Bradley Ogden is a Traverse City, Michigan chef who manages Bradley Ogden Hospitality.

Early career
Ogden graduated from the Culinary Institute of America at Hyde Park, New York in 1977 with honors. He was the recipient of the Richard T. Keating Award, given to the student a who most likely succeeds. In 1979, Ogden was hired as a sous chef at the American Restaurant in Kansas City. He worked closely with his friend and mentor James Beard and his consultants Joe Baun and Barbara Kafka, and was promoted to executive chef within six months. Ogden says the greatest influence on his cooking came from his early exposure to fresh Native American foods.

Career
In 1983, Ogden became executive chef at Campton Place hotel. After six years he opened the Lark Creek Inn, a restaurant in Larkspur with his then-wife Jody Ogden and his business partners Michael and Leslye Dellar. There are currently 14 restaurants that the Lark Creek Restaurant Group encompasses.

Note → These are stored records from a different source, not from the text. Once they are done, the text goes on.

-- ==== Sys2Proof/Machine/Crypto.lean ====
section
/-! DEFINITION. The cryptographic functions that the manual names and does not restate (R409, R424, R425, R453, R519, R521, R540), as their standards define
them: SHA-256 (FIPS 180-4), HMAC (RFC 2104), HKDF (RFC 5869), AES-256 (FIPS 197), GCM (SP 800-38D), XTS (SP 800-38E), ECDSA and Diffie-Hellman on P-256 (FIPS
186-5). PRESUMED, log entry 13. -/

namespace Sys2Proof.Machine

/-- A number from bytes, most significant first, and its bytes. -/
def octets (n v : Nat) : List Byte := (List.range n).map fun i => BitVec.ofNat 8 (v / 2 ^ (8 * (n - 1 - i)))
def unoctets (l : List Byte) : Nat := l.foldl (fun v b => 256 * v + b.toNat) 0

/-! ## SHA-256, HMAC, HKDF -/

/-- The first primes, from which SHA-256 takes its constants. -/
def primes64 : List Nat :=
  [2, 3, 5, 7, 11, 13, 17, 19, 23, 29, 31, 37, 41, 43, 47, 53, 59, 61, 67, 71, 73, 79, 83, 89, 97, 101, 103, 107, 109, 113, 127, 131] ++
  [137, 139, 149, 151, 157, 163, 167, 173, 179, 181, 191, 193, 197, 199, 211, 223, 227, 229, 233, 239, 241, 251, 257, 263, 269, 271, 277, 281, 283, 293, 307,
   311]

/-- The largest root of a number: `x` with x ^ e ≤ n, bit by bit from bit 39. -/
def rootOf (e n : Nat) : Nat := (List.range 40).foldl (fun x i => let y := x + 2 ^ (39 - i); if y ^ e ≤ n then y else x) 0

/-- The first 32 bits of the fraction of the cube root, and of the square root, of a prime. -/
def cubeBits (p : Nat) : Half := BitVec.ofNat 32 (rootOf 3 (p * 2 ^ 96))
def squareBits (p : Nat) : Half := BitVec.ofNat 32 (rootOf 2 (p * 2 ^ 64))

def shaSmall0 (x : Half) : Half := x.rotateRight 7 ^^^ x.rotateRight 18 ^^^ x >>> 3
def shaSmall1 (x : Half) : Half := x.rotateRight 17 ^^^ x.rotateRight 19 ^^^ x >>> 10
def shaBig0 (x : Half) : Half := x.rotateRight 2 ^^^ x.rotateRight 13 ^^^ x.rotateRight 22
def shaBig1 (x : Half) : Half := x.rotateRight 6 ^^^ x.rotateRight 11 ^^^ x.rotateRight 25

/-- The message schedule of a block, newest word first. -/
def shaSchedule (block : List Byte) : List Half :=
  let w := (List.range 16).map fun i => BitVec.ofNat 32 (unoctets ((block.drop (4 * i)).take 4))
  (List.range 48).foldl (fun w _ => (shaSmall1 (w.getD 1 0) + w.getD 6 0 + shaSmall0 (w.getD 14 0) + w.getD 15 0) :: w) w.reverse

/-- One round on the eight working words. -/
def shaRound (v : List Half) (kw : Half × Half) : List Half :=
  let a := v.getD 0 0; let b := v.getD 1 0; let c := v.getD 2 0; let e := v.getD 4 0; let f := v.getD 5 0; let g := v.getD 6 0
  let t := v.getD 7 0 + shaBig1 e + ((e &&& f) ^^^ (~~~e &&& g)) + kw.1 + kw.2
  [t + shaBig0 a + ((a &&& b) ^^^ (a &&& c) ^^^ (b &&& c)), a, b, c, v.getD 3 0 + t, e, f, g]

def shaBlock (h : List Half) (block : List Byte) : List Half :=
  let v := ((primes64.map cubeBits).zip (shaSchedule block).reverse).foldl shaRound h
  h.zipWith (· + ·) v

/-- SHA-256. -/
def sha256 (text : List Byte) : List Byte :=
  let zeros := (119 - text.length % 64) % 64
  let m := text ++ [0x80] ++ List.replicate zeros 0 ++ octets 8 (8 * text.length)
  let h := (List.range (m.length / 64)).foldl (fun h i => shaBlock h ((m.drop (64 * i)).take 64)) ((primes64.take 8).map squareBits)
  h.flatMap fun w => octets 4 w.toNat

/-- HMAC-SHA-256. -/
def hmac (key text : List Byte) : List Byte :=
  let k := if 64 < key.length then sha256 key else key
  let k := k ++ List.replicate (64 - k.length) 0
  sha256 (k.map (· ^^^ 0x5C) ++ sha256 (k.map (· ^^^ 0x36) ++ text))

/-- HKDF-Expand to `n` bytes. -/
def hkdf (prk info : List Byte) (n : Nat) : List Byte :=
  (((List.range ((n + 31) / 32)).foldl (fun (r : List Byte × List Byte) i =>
    let t := hmac prk (r.1 ++ info ++ [BitVec.ofNat 8 (i + 1)]); (t, r.2 ++ t)) ([], [])).2).take n

/-! ## AES-256 -/

/-- Product in GF(2^8) by x^8 + x^4 + x^3 + x + 1. -/
def aesMul (a b : Byte) : Byte :=
  ((List.range 8).foldl (fun (r : Byte × Byte) i =>
    (if b.getLsbD i then r.1 ^^^ r.2 else r.1, r.2 <<< 1 ^^^ if r.2.getLsbD 7 then 0x1B else 0)) (0, a)).1

/-- The S-box: the inverse, as the 254th power, and the affine map. -/
def aesBox (a : Byte) : Byte :=
  let x := ((List.range 7).foldl (fun (r : Byte × Byte) _ => let q := aesMul r.2 r.2; (aesMul r.1 q, q)) (1, a)).1
  x ^^^ x.rotateLeft 1 ^^^ x.rotateLeft 2 ^^^ x.rotateLeft 3 ^^^ x.rotateLeft 4 ^^^ 0x63

/-- The inverse S-box. -/
def aesUnbox (a : Byte) : Byte :=
  let y := a.rotateLeft 1 ^^^ a.rotateLeft 3 ^^^ a.rotateLeft 6 ^^^ 0x05
  ((List.range 7).foldl (fun (r : Byte × Byte) _ => let q := aesMul r.2 r.2; (aesMul r.1 q, q)) (1, y)).1

/-- The 60 words of the expanded key, newest first. -/
def aesKeys (key : List Byte) : List (List Byte) :=
  let w := ((List.range 8).map fun i => (key.drop (4 * i)).take 4).reverse
  ((List.range 52).foldl (fun (r : List (List Byte) × Byte) j =>
    let i := j + 8
    let t := r.1.getD 0 []
    let u := if i % 8 = 0 then ((t.drop 1 ++ t.take 1).map aesBox).zipWith (· ^^^ ·) [r.2, 0, 0, 0] else if i % 8 = 4 then t.map aesBox else t
    ((r.1.getD 7 []).zipWith (· ^^^ ·) u :: r.1, if i % 8 = 0 then aesMul r.2 2 else r.2)) (w, 1)).1

/-- The 15 round keys. -/
def aesRounds (key : List Byte) : List (List Byte) :=
  let w := (aesKeys key).reverse
  (List.range 15).map fun i => ((w.drop (4 * i)).take 4).flatten

def aesShift (s : List Byte) : List Byte := (List.range 16).map fun i => s.getD ((i + 4 * (i % 4)) % 16) 0
def aesUnshift (s : List Byte) : List Byte := (List.range 16).map fun i => s.getD ((i + 12 * (i % 4)) % 16) 0

/-- Each column times a circulant matrix of the four coefficients. -/
def aesMix (k : List Byte) (s : List Byte) : List Byte :=
  (List.range 16).map fun i => (List.range 4).foldl (fun v j => v ^^^ aesMul (k.getD ((4 + j - i % 4) % 4) 0) (s.getD (i / 4 * 4 + j) 0)) 0

/-- AES-256 of one block, and its inverse. -/
def aes256 (key block : List Byte) : List Byte :=
  let k := aesRounds key
  let s := block.zipWith (· ^^^ ·) (k.getD 0 [])
  let s := (List.range 13).foldl (fun s i => (aesMix [2, 3, 1, 1] (aesShift (s.map aesBox))).zipWith (· ^^^ ·) (k.getD (i + 1) [])) s
  (aesShift (s.map aesBox)).zipWith (· ^^^ ·) (k.getD 14 [])

def unaes256 (key block : List Byte) : List Byte :=
  let k := aesRounds key
  let s := (aesUnshift (block.zipWith (· ^^^ ·) (k.getD 14 []))).map aesUnbox
  let s := (List.range 13).foldl (fun s i => (aesUnshift (aesMix [14, 11, 13, 9] (s.zipWith (· ^^^ ·) (k.getD (13 - i) [])))).map aesUnbox) s
  s.zipWith (· ^^^ ·) (k.getD 0 [])

/-! ## GCM -/

/-- Product in GF(2^128) of GCM, whose bit 0 is the most significant. -/
def ghashMul (x y : Nat) : Nat :=
  ((List.range 128).foldl (fun (r : Nat × Nat) i =>
    (if x.testBit (127 - i) then r.1 ^^^ r.2 else r.1, if r.2 % 2 = 1 then r.2 / 2 ^^^ 0xE1 * 2 ^ 120 else r.2 / 2)) (0, y)).1

/-- Bytes filled up to whole blocks of 16. -/
def blocks16 (l : List Byte) : List Byte := l ++ List.replicate ((16 - l.length % 16) % 16) 0

def ghash (h : Nat) (l : List Byte) : Nat :=
  (List.range (l.length / 16)).foldl (fun y i => ghashMul (y ^^^ unoctets ((l.drop (16 * i)).take 16)) h) 0

/-- The key stream of counter blocks from 2 on, added to a text. -/
def gcmText (key iv text : List Byte) : List Byte :=
  text.zipWith (· ^^^ ·) ((List.range ((text.length + 15) / 16)).flatMap fun i => aes256 key (iv.take 12 ++ octets 4 (i + 2)))

/-- The tag of additional data and ciphertext. -/
def gcmTag (key iv aad text : List Byte) : List Byte :=
  let h := unoctets (aes256 key (List.replicate 16 0))
  let s := ghash h (blocks16 aad ++ blocks16 text ++ octets 8 (8 * aad.length) ++ octets 8 (8 * text.length))
  octets 16 (s ^^^ unoctets (aes256 key (iv.take 12 ++ octets 4 1)))

/-- AES-256-GCM with a 96-bit initialisation vector: ciphertext and tag. -/
def gcmSeal (key iv aad text : List Byte) : List Byte × List Byte := let c := gcmText key iv text; (c, gcmTag key iv aad c)

/-- Opening; none where the tag does not match. -/
def gcmOpen (key iv aad text tag : List Byte) : Option (List Byte) := if gcmTag key iv aad text = tag then some (gcmText key iv text) else none

/-! ## XTS -/

/-- The next tweak: times x in GF(2^128), bytes least significant first. -/
def xtsNext (t : List Byte) : List Byte :=
  let v := unoctets t.reverse
  (octets 16 (v * 2 % 2 ^ 128 ^^^ if v.testBit 127 then 0x87 else 0)).reverse

/-- A block doubled in GF(2^128), most significant byte first. -/
def cmacDouble (l : List Byte) : List Byte :=
  let v := unoctets l
  octets 16 (v * 2 % 2 ^ 128 ^^^ if v.testBit 127 then 0x87 else 0)

/-- AES-256-CMAC (SP 800-38B). -/
def aesCmac (key text : List Byte) : List Byte :=
  let k1 := cmacDouble (aes256 key (List.replicate 16 0))
  let n := max 1 ((text.length + 15) / 16)
  let last := text.drop (16 * (n - 1))
  let last := if last.length = 16 then last.zipWith (· ^^^ ·) k1 else (blocks16 (last ++ [0x80])).zipWith (· ^^^ ·) (cmacDouble k1)
  aes256 key (last.zipWith (· ^^^ ·) ((List.range (n - 1)).foldl (fun x i => aes256 key (((text.drop (16 * i)).take 16).zipWith (· ^^^ ·) x))
    (List.replicate 16 0)))

/-- AES-256-XTS over whole blocks: a 64-byte key and the number of the data unit. -/
def xtsSeal (key : List Byte) (unit : Nat) (text : List Byte) : List Byte :=
  ((List.range (text.length / 16)).foldl (fun (r : List Byte × List Byte) i =>
    let x := ((text.drop (16 * i)).take 16).zipWith (· ^^^ ·) r.1
    (xtsNext r.1, r.2 ++ (aes256 (key.take 32) x).zipWith (· ^^^ ·) r.1)) (aes256 (key.drop 32) (octets 16 unit).reverse, [])).2

/-! ## P-256 -/

def p256P : Nat := 0xFFFFFFFF00000001000000000000000000000000FFFFFFFFFFFFFFFFFFFFFFFF
def p256N : Nat := 0xFFFFFFFF00000000FFFFFFFFFFFFFFFFBCE6FAADA7179E84F3B9CAC2FC632551
def p256B : Nat := 0x5AC635D8AA3A93E7B3EBBD55769886BC651D06B0CC53B0F63BCE3C3E27D2604B
def p256G : Nat × Nat :=
  (0x6B17D1F2E12C4247F8BCE6E563A440F277037D812DEB33A0F4A13945D898C296, 0x4FE342E2FE1A7F9B8EE7EB4A7C0F9E162BCE33576B315ECECBB6406837BF51F5)

/-- A power modulo `m`, its exponent of 256 bits. -/
def powMod (m a e : Nat) : Nat := (List.range 256).foldl (fun r i => let r := r * r % m; if e.testBit (255 - i) then r * a % m else r) 1

/-- Sum of two points of the curve; none is the point at infinity. -/
def p256Add : Option (Nat × Nat) → Option (Nat × Nat) → Option (Nat × Nat)
  | none, q => q
  | p, none => p
  | some (x, y), some (u, v) =>
    let p := p256P
    if x = u ∧ (y + v) % p = 0 then none
    else
      let l := if x = u then (3 * x * x + p - 3) * powMod p (2 * y) (p - 2) % p else (v + p - y) * powMod p (u + p - x) (p - 2) % p
      let w := (l * l + 2 * p - x - u) % p
      some (w, (l * (x + p - w) + p - y) % p)

/-- A multiple of a point. -/
def p256Mul (k : Nat) (q : Option (Nat × Nat)) : Option (Nat × Nat) :=
  (List.range 256).foldl (fun r i => let r := p256Add r r; if k.testBit (255 - i) then p256Add r q else r) none

/-- A point as 64 bytes, x then y; none where the bytes are no point of the curve. -/
def p256Point (l : List Byte) : Option (Nat × Nat) :=
  let x := unoctets (l.take 32)
  let y := unoctets ((l.drop 32).take 32)
  if x < p256P ∧ y < p256P ∧ y * y % p256P = (x * x * x + (p256P - 3) * x + p256B) % p256P then some (x, y) else none

/-- The private key of 32 random bytes: from 1 to the order less 1. -/
def p256Scalar (priv : List Byte) : Nat := unoctets (priv.take 32) % (p256N - 1) + 1

/-- A point's 64 bytes. -/
def pointBytes : Option (Nat × Nat) → List Byte
  | some (x, y) => octets 32 x ++ octets 32 y
  | none => []

/-- The public key of a private key. -/
def p256Public (priv : List Byte) : List Byte := pointBytes (p256Mul (p256Scalar priv) (some p256G))

/-- The x-coordinate that a private key shares with a public key; empty where there is none. -/
def p256Shared (priv pub : List Byte) : List Byte :=
  match p256Mul (p256Scalar priv) (p256Point pub) with
  | some (x, _) => octets 32 x
  | none => []

/-- An ECDSA signature of a text's digest by the private key `d`, r then s; the standard leaves the secret number `k` of a signature to the signer. -/
def ecdsaSign (d k : Nat) (text : List Byte) : List Byte :=
  let e := unoctets (sha256 text)
  let n := p256N
  let r := ((p256Mul k (some p256G)).getD (0, 0)).1 % n
  octets 32 r ++ octets 32 (powMod n k (n - 2) * (e + r * d) % n)

/-- A signature of a text verifies under a public key. -/
def ecdsaVerify (pub text sig : List Byte) : Bool :=
  let n := p256N
  let r := unoctets (sig.take 32)
  let s := unoctets ((sig.drop 32).take 32)
  match p256Point pub with
  | none => false
  | some q =>
    let w := powMod n s (n - 2)
    let e := unoctets (sha256 text)
    decide (0 < r ∧ r < n ∧ 0 < s ∧ s < n) &&
      match p256Add (p256Mul (e * w % n) (some p256G)) (p256Mul (r * w % n) (some q)) with
      | some (x, _) => x % n == r
      | none => false

/-! ## The identity key (R521, R527) -/

/-- The ASCII bytes "k64-identity". -/
def identityInfo : List Byte := [0x6B, 0x36, 0x34, 0x2D, 0x69, 0x64, 0x65, 0x6E, 0x74, 0x69, 0x74, 0x79]

/-- The identity private scalar, from the secret that K0's PUF yields. -/
def identityScalar : Nat := unoctets (hkdf Config.pufSecret identityInfo 40) % (p256N - 1) + 1

/-- The journal key (R520): HKDF-SHA-256 of the identity private key, with no salt and the ASCII info "k64-journal". -/
def journalKey : List Byte :=
  hkdf (hmac [] (octets 32 identityScalar)) [0x6B, 0x36, 0x34, 0x2D, 0x6A, 0x6F, 0x75, 0x72, 0x6E, 0x61, 0x6C] 32

/-- The identity public key, x then y. -/
def identityKey : List Byte := pointBytes (p256Mul identityScalar (some p256G))

/-- A signature by the identity key; the number that the Isazen engine draws for it is a free value. -/
def identitySign (text : List Byte) : List Byte := ecdsaSign identityScalar (p256Scalar (Config.signNonce text)) text

end Sys2Proof.Machine
end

In 2003, Ogden moved to Las Vegas and opened his restaurant in Caesars Palace with his son Bryan, who is also a chef. This was Ogden's first restaurant that opened outside of California. Both restaurants have since closed. He has appeared on such television programs as the Today Show, Good Morning, America, AM/San Francisco, Dinner at Julia's and Great Chefs of the West series on the Discovery Channel. In 2012, Ogden launched Bradley Ogden Hospitality, a four-pronged business venture seeking to encompass restaurants, consulting, social media and even a boutique resort community. Ogden started Bradley Ogden Hospitality with his son Bryan Ogden and operations specialist Tony Angotti. Bradley Ogden Hospitality (BOH) is composed of three divisions: Restaurant Development, Consulting and Design, and Digital.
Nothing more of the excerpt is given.